Je crois qu’il ne faut pas non plus négliger les conséquences positives du développement du droit à l’information retraite. Les actifs s’intéressent de plus en plus à la retraite et de plus en plus jeunes puisqu’ils reçoivent des documents d’information qui n’existaient pas il y a 10 ans. De plus, les actifs qui approchent de l’âge de la retraite ont naturellement des questions à poser car la réglementation retraite nécessite des explications. L’augmentation sensible et durable du nombre des appels que nous recevons nous conduit d’ailleurs à mobiliser des moyens supplémentaires pour répondre aux assurés de façon satisfaisante.
Les dossiers sont normalement traités en quatre mois. Quelle est la durée de traitement actuelle ?
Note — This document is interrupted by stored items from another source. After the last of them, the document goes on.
/-- PICTURE_START: a free engine takes the next ready picture; one that has just saved a context takes a live
one. -/
def pictureStart (s : State) (e : Nat) (i : PicInfo) : State :=
  let v := decoderOf s e
  if v.state ≠ 0 && v.state ≠ 3 then s
  else if v.state = 3 && !liveReady s then setDecoder s e { v with state := 0 }
  else match nextReady s with
    | none => s
    | some (.saved k p) => beginOn { s with suspended := s.suspended.filter (fun u => u.1 ≠ k) } e k p
    | some (.granted k p) => beginOn (modStream s k (fun x => { x with waitingPic := none })) e k { p with start := s.time.toNat }
    | some (.unit k a) => startUnit (setDecoder s e { v with state := 0 }) e k a (knownInfo (streamOf s k) i)

def execPictureStart (engine : Fin 8) (info : PicInfo) (s : State) : Host.Outcome State Fault Refusal :=
  finish s (pictureStart s engine info)

/-- CONTEXT_SWITCH (R262): a review picture stops at a block-row boundary where a live picture is ready and no
engine is free. -/
def contextSwitch (s : State) (e : Nat) (row : BitVec 12) : State :=
  let v := decoderOf s e
  match v.picture with
  | none => s
  | some p =>
    if v.state ≠ 2 || (List.range 8).any (fun k => (decoderOf s k).state = 0) || !liveReady s then s
    else
      let t := { s with suspended := s.suspended ++ [(v.stream.toNat, { p with row := row })] }
      setDecoder t e { v with state := 3, row := 0, valid := false, picture := none }

def execContextSwitch (engine : Fin 8) (row : BitVec 12) (s : State) : Host.Outcome State Fault Refusal :=
  finish s (contextSwitch s engine row)

/-- WAIT_BUF_RETRY (R256). -/
def waitBufRetry (s : State) (k : Nat) : State :=
  let x := streamOf s k
  match x.waitingPic with
  | none => s
  | some p =>
    match p.info with
    | none => s
    | some i =>
      if x.state ≠ 3 then s
      else match acquirePicture s k p i with
        | (t, none) => t
        | (t, some p) => modStream t k (fun x => { x with state := 2, waitingPic := some p })

def execWaitBufRetry (stream : Fin 256) (s : State) : Host.Outcome State Fault Refusal := finish s (waitBufRetry s stream)

/-- PICTURE_DROP (R257). -/
def pictureDrop (s : State) (k : Nat) : State :=
  let x := streamOf s k
  match x.waitingPic with
  | none => s
  | some p =>
    if x.state ≠ 3 || (streamDecl x).review || s.time.toNat ≤ p.since + (streamDecl x).waitLimit then s
    else
      let t := modStream (losePicture s k p stNoBuffer) k (fun x => { x with waitingPic := none, discarded := satInc x.discarded })
      enterSeek t k

def execPictureDrop (stream : Fin 256) (s : State) : Host.Outcome State Fault Refusal := finish s (pictureDrop s stream)

/-! ### The end of a picture -/

/-- The frame-buffer header (R253). -/
def frameHeader (x : Stream) (k : Nat) (p : Picture) (i : PicInfo) (finish symbols : Nat) : Bytes :=
  let d := streamDecl x
  fit 256 (toLE 2 k ++ toLE 1 d.codec
    ++ toLE 1 (packBits [(0, flag i.rap), (1, flag i.intra), (2, flag i.tenBit), (3, flag i.mono), (4, flag i.reshown)])
    ++ toLE 4 p.number ++ toLE 8 p.au.time.toNat ++ toLE 2 i.width ++ toLE 2 i.height ++ toLE 4 (declPitch d)
    ++ toLE 4 (256 + declPitch d * declH16 d) ++ toLE 4 x.dropped ++ toLE 8 p.start ++ toLE 8 finish ++ toLE 4 symbols)

/-- Rows of a plane put at a pitch. -/
def putRows (x : Partition) (at' pitch width rows : Nat) (b : Bytes) : Partition :=
  (List.range rows).foldl (fun x r => unitPut x (at' + r * pitch) (fit width (slice b (r * width) width))) x

/-- The planes of a picture, cropped; bytes outside it are undefined (R252). -/
def putFrame (x : Partition) (tag : Nat) (d : DecodeDecl) (h : Word) (i : PicInfo) (header luma chroma : Bytes) : Partition :=
  let a := (bobbinRange x h).1
  let x := { x with region := storeUndef x.region (a + 256) (declPitch d * declH16 d * 3 / 2) tag }
  let x := unitPut x a header
  let x := putRows x (a + 256) (declPitch d) i.width i.height luma
  putRows x (a + 256 + declPitch d * declH16 d) (declPitch d) (2 * ceilDiv i.width 2) (ceilDiv i.height 2) chroma

/-- What a decoder reads for a picture: its access unit and the slots it refers to; and the frame buffer and
reference slot it writes. -/
def pictureRanges (x : Partition) (st : Stream) (p : Picture) : List (Nat × Nat) :=
  ((bobbinRange x p.au.handle).1, p.au.bytes)
    :: ((st.refs.filter (fun e => p.info.any (fun i => i.refers.contains e.1))).map (·.2) ++ pictureBobbins p).map
      (fun h => bobbinRange x h)

/-- A decoder read of the picture, or a write of its frame buffer or reference slot, meets bytes in error
(R503, R505). -/
def pictureBad (x : Partition) (st : Stream) (p : Picture) : Bool :=
  !x.badHalves.isEmpty && (pictureRanges x st p).any (fun e => badRead x e.1 e.2)

/-- A picture is abandoned (R266). -/
def abandonPicture (s : State) (e k : Nat) (p : Picture) : State :=
  let x := streamOf s k
  let b := budgetOf x p
  let t := modStream (losePicture s k p stBudgetExceeded) k (fun x => { x with abandoned := satInc x.abandoned })
  let t := setLife t { t.boot.life with decodeAbandon := satInc t.boot.life.decodeAbandon }
  enterSeek (raiseEvent (engineDone t e) 0x0202 (some x.part.val) (decodeEvent k stBudgetExceeded p.number b b)) k

/-- References after a picture: its own slot joins, and slots without a mark are released (R263). -/
def updateRefs (s : State) (k : Nat) (p : Picture) (i : PicInfo) : State :=
  let x := streamOf s k
  let gone := x.refs.filter (fun e => i.unmarked.contains e.1)
  let s := dropBobbins s k (gone.map (·.2))
  modStream s k (fun x => { x with
    refs := x.refs.filter (fun e => !i.unmarked.contains e.1) ++ (match p.slot with | none => [] | some h => [(p.number, h)]) })

/-- The picture on engine e, with its stream. -/
def onEngine (s : State) (e : Nat) (f : Nat → Picture → PicInfo → State) : State :=
  let v := decoderOf s e
  match v.picture with
  | none => s
  | some p =>
    match p.info with
    | none => s
    | some i => if v.state = 1 || v.state = 2 then f v.stream.toNat p i else s

/-- PICTURE_COMPLETE. `luma` and `chroma` are the samples of R249, row by row, of the cropped picture. -/
def pictureComplete (s : State) (e symbols : Nat) (luma chroma : Bytes) : State :=
  onEngine s e (fun k p i =>
    let x := streamOf s k
    match partOf s x.part.val with
    | none => s
    | some q =>
      if budgetOf x p < symbols then abandonPicture s e k p
      else if pictureBad q x p then
        engineDone (rejectPicture (dramUncorrectable s x.part.val (pictureRanges q x p) 0xFFFFFFFF 0xFFFF) k p symbols
          stUncorrectable) e
      else
        let now := s.time.toNat
        let s := match p.frame with
          | none => s
          | some h => setPart (drawn s) x.part.val
              (putFrame q s.draws (streamDecl x) h i (frameHeader x k p i now symbols) luma chroma)
        let s := modStream s k (fun x =>
          let x := if intraClass p then { x with avgIntra := newAverage x.avgIntra symbols }
            else { x with avgInter := newAverage x.avgInter symbols }
          { x with lastStatus := stOk })
        let s := dropBobbins (engineDone s e) k [p.au.handle]
        outputPicture (updateRefs s k p i) k { p with finish := now, symbols := symbols } i)

def execPictureComplete (engine : Fin 8) (symbols : Nat) (luma chroma : Bytes) (s : State) :
    Host.Outcome State Fault Refusal :=
  finish s (pictureComplete s engine symbols luma chroma)

/-- PICTURE_REJECT: syntax that breaks its standard, coded data that ends early, or a failed read; the budget
check comes first (R266). -/
def pictureReject (s : State) (e symbols : Nat) (st : Status) : State :=
  onEngine s e (fun k p _ =>
    if budgetOf (streamOf s k) p < symbols then abandonPicture s e k p
    else if st ≠ stBadArgument && st ≠ stDimExceeds && st ≠ stUncorrectable then s
    else engineDone (rejectPicture s k p symbols st) e)

def execPictureReject (engine : Fin 8) (symbols : Nat) (status : Status) (s : State) : Host.Outcome State Fault Refusal :=
  finish s (pictureReject s engine symbols status)

def execPictureAbandon (engine : Fin 8) (s : State) : Host.Outcome State Fault Refusal :=
  finish s (onEngine s engine.val (fun k p _ => abandonPicture s engine.val k p))

/-! ### Closing (R258, R277) -/

/-- A stream enters DRAIN: the unit in assembly, units not begun and a picture that waits are discarded. -/
def beginDrain (s : State) (k : Nat) (flush : Bool) : State :=
  let x := streamOf s k
  let w := match x.waitingPic with | none => [] | some p => pictureBobbins p ++ [p.au.handle]
  let s := dropBobbins s k ((x.assembling.toList ++ x.ready).map (·.handle) ++ w ++ x.refs.map (·.2))
  let s := endReads s (fun r => r.reader == .intake k)
  modStream s k (fun x => { x with
    state := 4, flush := flush, ringStopped := true, entry := none, copied := 0, assembling := none, skipUnit := false
    held := [], ready := [], waitingPic := none, refs := [] })

/-- A host-ring stream of class live is open (R494). -/
def liveRingOpen (s : State) : Bool :=
  s.streams.any (fun e => e.2.state ≠ 0 && e.2.source == 0 && !(streamDecl e.2).review)

/-- LTR (R494): a message where the latency to report has changed; `was` says whether such a stream was open. -/
def reportLtr (was : Bool) (s : State) : State :=
  if liveRingOpen s = was then s else emit s (.ltr (if liveRingOpen s then 20 else 1000))

/-- STREAM_DRAIN_END: nothing of the stream is on an engine; the reorder queue is delivered or released, every
hold goes, and the close completes. -/
def streamDrainEnd (s : State) (k : Nat) : State :=
  let x := streamOf s k
  if x.state ≠ 4 || decoding s k then s
  else
    let n := x.part.val
    let was := liveRingOpen s
    let s := if x.flush then bumpTo s k 0 else s
    let s := releaseHolds s n (ownerStream k)
    let s := leavePipe s k 1
    let s := modStream s k (fun x => { x with state := 0, reorder := [], refs := [] })
    reportLtr was (tryFinishDelete (completeWaiting s 0x0502 (fun d => le d 8 2 == k) stOk []) n)

def execStreamDrainEnd (stream : Fin 256) (s : State) : Host.Outcome State Fault Refusal :=
  finish s (streamDrainEnd s stream)

end Sys2Proof.Machine
end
Le délai de quatre mois est un délai non pas de traitement des dossiers mais le délai que nous recommandons aux assurés pour le dépôt de leur demande. Très concrètement, nous conseillons à tout assuré qui a déterminé la date à laquelle il souhaite faire valoir ses droits à la retraite de déposer sa demande 4 mois avant le point de départ souhaité. Cela ne sert à rien de déposer son dossier 6 mois à l’avance : il ne sera pas traité plus rapidement pour autant.
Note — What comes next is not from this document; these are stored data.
/-- LAN_ registers and HIF_ registers below 0x1000. -/
def lanternReg (s : State) (fn off : Nat) : Word :=
  let h := s.hif
  if off = 0x00 then 0x51567256#32
  else if off = 0x10 then
    regOf [(8, flag (s.skein.manager && s.skein.state = 2)), (4, s.skein.size.toNat), (0, s.skein.index.toNat)]
  else if off = 0x20 then
    regOf [(28, h.speed.toNat), (24, h.width.toNat), (16, h.pm.toNat), (0, h.l1Entries.toNat)]
  else if off = 0x24 then
    regOf [(24, h.cplTimeout.toNat), (16, h.poisoned.toNat), (8, h.unexpected.toNat), (0, h.xlateFail.toNat)]
  else if off = 0x28 then
    regOf [(28, h.lastCause.toNat), (24, h.lastFunction.toNat), (0, h.hostLosses.toNat)]
  else if off = 0x2C then regOf [(16, h.invalidations.toNat), (0, h.cache.length)]
  else if off = 0x30 then bootReg s
  else if 0x100 ≤ off && off < 0x110 then BitVec.ofNat 32 (spireOwnerReg s ((off - 0x100) / 4))
  else if off = 0x200 then lowWord s.time
  else if off = 0x204 then (latchesOf s fn).timeHi
  else if 0x300 ≤ off && off < 0x380 then
    (if off % 16 = 0 then seen (shows fn (some ((off - 0x300) / 16))) (partReg s ((off - 0x300) / 16)) else 0)
  else if 0x400 ≤ off && off < 0x430 then BitVec.ofNat 32 (granuleOwnerReg s ((off - 0x400) / 4))
  else if off = 0x500 then
    regOf [(31, flag s.sec.debugDisabled), (30, flag s.sec.ownerKey.isSome), (16, s.sec.svFused), (8, s.sec.svRunning),
      (0, keyMask s)]
  else if off = 0x504 then
    regOf [(24, s.belfry.sealGen), (16, s.sec.skeinSteps), (8, s.sec.ceilSteps)]
  else if off = 0x508 then regOf [(16, s.sec.ring.length), (8, s.sec.permanent.length)]
  else if off = 0x600 then regOf [(31, flag s.boot.rebuilt), (30, flag s.boot.lastSlot), (0, s.boot.age.toNat)]
  else if off = 0x604 then regOf [(16, s.boot.lanSramUncorr.toNat), (0, s.boot.lanSramCorr.toNat)]
  else if off = 0x608 then s.boot.life.boots
  else recoveryReg s.boot off

/-- The MSI-X table and pending-bit array of a function (R484, R491). -/
def msixReg (s : State) (fn off : Nat) : Word :=
  if off < 0x30 then
    let v := vecOf s fn (off / 16)
    if off % 16 = 0 then v.addrLo
    else if off % 16 = 4 then v.addrHi
    else if off % 16 = 8 then v.data
    else regOf [(0, flag v.masked)]
  else if off = 0x800 then regOf ((List.range 3).map (fun v => (v, flag (vecOf s fn v).pendingBit)))
  else 0

/-! ### BAR0 and BAR2 (R484 to R487, R515) -/

/-- BAR0 below 0x0010_0000 on a running module. -/
def lowRegister (s : State) (fn off : Nat) : Word :=
  if off < 0x1000 then lanternReg s fn off
  else if off < 0x1900 then
    let m := (off - 0x1000) / 0x100
    seen (fn == 0 || fn == m + 1 && decide (m < 8)) (mailboxReg s m (off % 0x100))
  else if off = 0x3000 then tracksReg s
  else if off = 0x3004 then seqsReg s
  else if 0x4000 ≤ off && off < 0x5000 then
    let i := (off - 0x4000) / 16
    seen (shows fn (if (pipeOf s i).valid then some (pipeOf s i).part.val else none)) (pipeReg s i (off % 16))
  else if 0x6000 ≤ off && off < 0x6400 then
    let r := (off - 0x6000) / 16
    seen (shows fn (if (oringOf s r).valid then some (oringOf s r).part.val else none)) (oringReg s r (off % 16))
  else if 0x8000 ≤ off && off < 0xC000 then
    let j := (off - 0x8000) / 16
    seen (shows fn (jobOwner s j)) (jobReg s j (off % 16))
  else if 0xF000 ≤ off && off < 0x10000 then msixReg s fn (off - 0xF000)
  else 0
Y a-t-il un traitement particulier pour les retraites modestes ?
Les caisses ont à cœur de prendre en compte la situation des dossiers qui leur semblent être les plus urgents, notamment afin d’éviter que les assurés se trouvent en situation de rupture de ressources. Cette situation est heureusement très rare.
Que conseillez-vous aux personnes proches de la retraite ?
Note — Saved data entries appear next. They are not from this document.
-- ==== Sys2Proof/Machine/VecOps.lean ====
section
/-! DEFINITION. The vector engine's operations: lanes, elementary functions, reductions, permutations,
pack and unpack, tiles and fallback rows, and the issue of one instruction of a block (R128 to R152,
R163). -/

namespace Sys2Proof.Machine

/-- ln 2 in units of 2^-256, rounded down. -/
def ln2Fixed : Nat := 80260960185991308862233904206310070533990667611589946606122867505419956976171

/-! ### Instructions (R136) -/

/-- The fields of an instruction. -/
structure Insn where
  op : Nat
  cond : Nat
  vd : Nat
  va : Nat
  vb : Nat
  mask : Nat
  ty : Nat
  xn : Nat
  imm : Nat
deriving DecidableEq, Repr

def decodeInsn (w : BitVec 64) : Insn where
  op := field w.toNat 56 8
  cond := field w.toNat 54 2
  vd := field w.toNat 50 4
  va := field w.toNat 46 4
  vb := field w.toNat 42 4
  mask := field w.toNat 39 3
  ty := field w.toNat 38 1
  xn := field w.toNat 35 3
  imm := field w.toNat 0 32

/-- What an instruction does: it is done, it waits on a busy tile, or it stops the engine with a CAUSE of
SPN_VEC_POS and, for a scale check, the entry. -/
inductive VecOut where
  | done (x : Spindle)
  | busy
  | stop (cause : Nat) (entry : Option Nat)
  /-- an operand-cache word in error (R503) -/
  | failed

/-! ### Lanes and masks (R128, R129, R138) -/

def laneOf (v : VecEngine) (r l : Nat) : Word := storeGet v.v (32 * r + l)
def xregOf (v : VecEngine) (n : Nat) : Word := storeGet v.x n
def setXreg (v : VecEngine) (n : Nat) (w : Word) : VecEngine := { v with x := storeSet v.x n w }

/-- A mask register; M0 reads all ones. -/
def maskOfReg (v : VecEngine) (n : Nat) : Nat := if n = 0 then 2 ^ 32 - 1 else (storeGet v.m n).toNat

/-- A mask register written; M0 cannot be. -/
def setMaskReg (v : VecEngine) (n x : Nat) : VecEngine :=
  if n = 0 then v else { v with m := storeSet v.m n (BitVec.ofNat 32 x) }

/-- Lane l is active for an instruction (R138). -/
def activeLane (v : VecEngine) (i : Insn) (l : Nat) : Bool :=
  decide (l < v.vl.toNat) && bitOf (maskOfReg v i.mask) l

def activeLanes (v : VecEngine) (i : Insn) : List Nat := (List.range 32).filter (activeLane v i)

/-- Lanes of a register written where a value is given. -/
def writeLanes (v : VecEngine) (r : Nat) (f : Nat → Option Word) : VecEngine :=
  { v with v := (List.range 32).foldl (fun st l =>
      match f l with
      | none => st
      | some w => storeSet st (32 * r + l) w) v.v }

/-- An element-wise instruction: the lane function of type bit, Va, Vb and Vd on every active lane. -/
def elementwise (f : Nat → Word → Word → Word → Rounded) (x : Spindle) (i : Insn) : VecOut :=
  let v := x.vec
  let r := fun l => f i.ty (laneOf v i.va l) (laneOf v i.vb l) (laneOf v i.vd l)
  let act := activeLanes v i
  .done (countInto { x with vec := writeLanes v i.vd (fun l =>
    if activeLane v i l then some (BitVec.ofNat 32 (r l).bits) else none) }
    (act.map (fun l => (r l).sat)).sum (act.map (fun l => (r l).ufl)).sum)

/-- A value without counts. -/
def plain (w : Word) : Rounded := { bits := w.toNat }

/-- The canonical FP32 NaN. -/
def nanWord : Word := 0x7FC00000#32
Je conseille à tous les assurés d’activer leur espace personnel sur notre site Internet lassuranceretraite.fr pour pouvoir recevoir des informations personnalisées et accéder facilement à un certain nombre de services en ligne qui leur permettront de préparer dans les meilleures conditions leur départ à la retraite car il s’agit d’un événement unique dans une vie. Il est d’ailleurs aujourd’hui possible de demander en ligne sa retraite (son dossier de demande, pas de pension, NDLR).
Mais encore une fois qu’il s’agisse d’une demande déposée sur Internet ou en agence retraite, je crois important de rappeler que la retraite n’est pas attribuée automatiquement et qu’il appartient donc à chacun de fixer la date à laquelle il souhaite faire valoir ses droits à la retraite et de déposer sa demande quatre mois avant cette date. Rien ne sert de déposer une demande trop longtemps à l’avance puisque les dossiers sont traités en fonction de la date d’effet souhaitée.
Enfin, je crois bon de rappeler, en tant que service public de la retraite, que tout assuré a le droit de nous solliciter et qu’il est de notre devoir de lui délivrer de façon fiable, neutre et gratuite les informations et les conseils qui l’intéressent.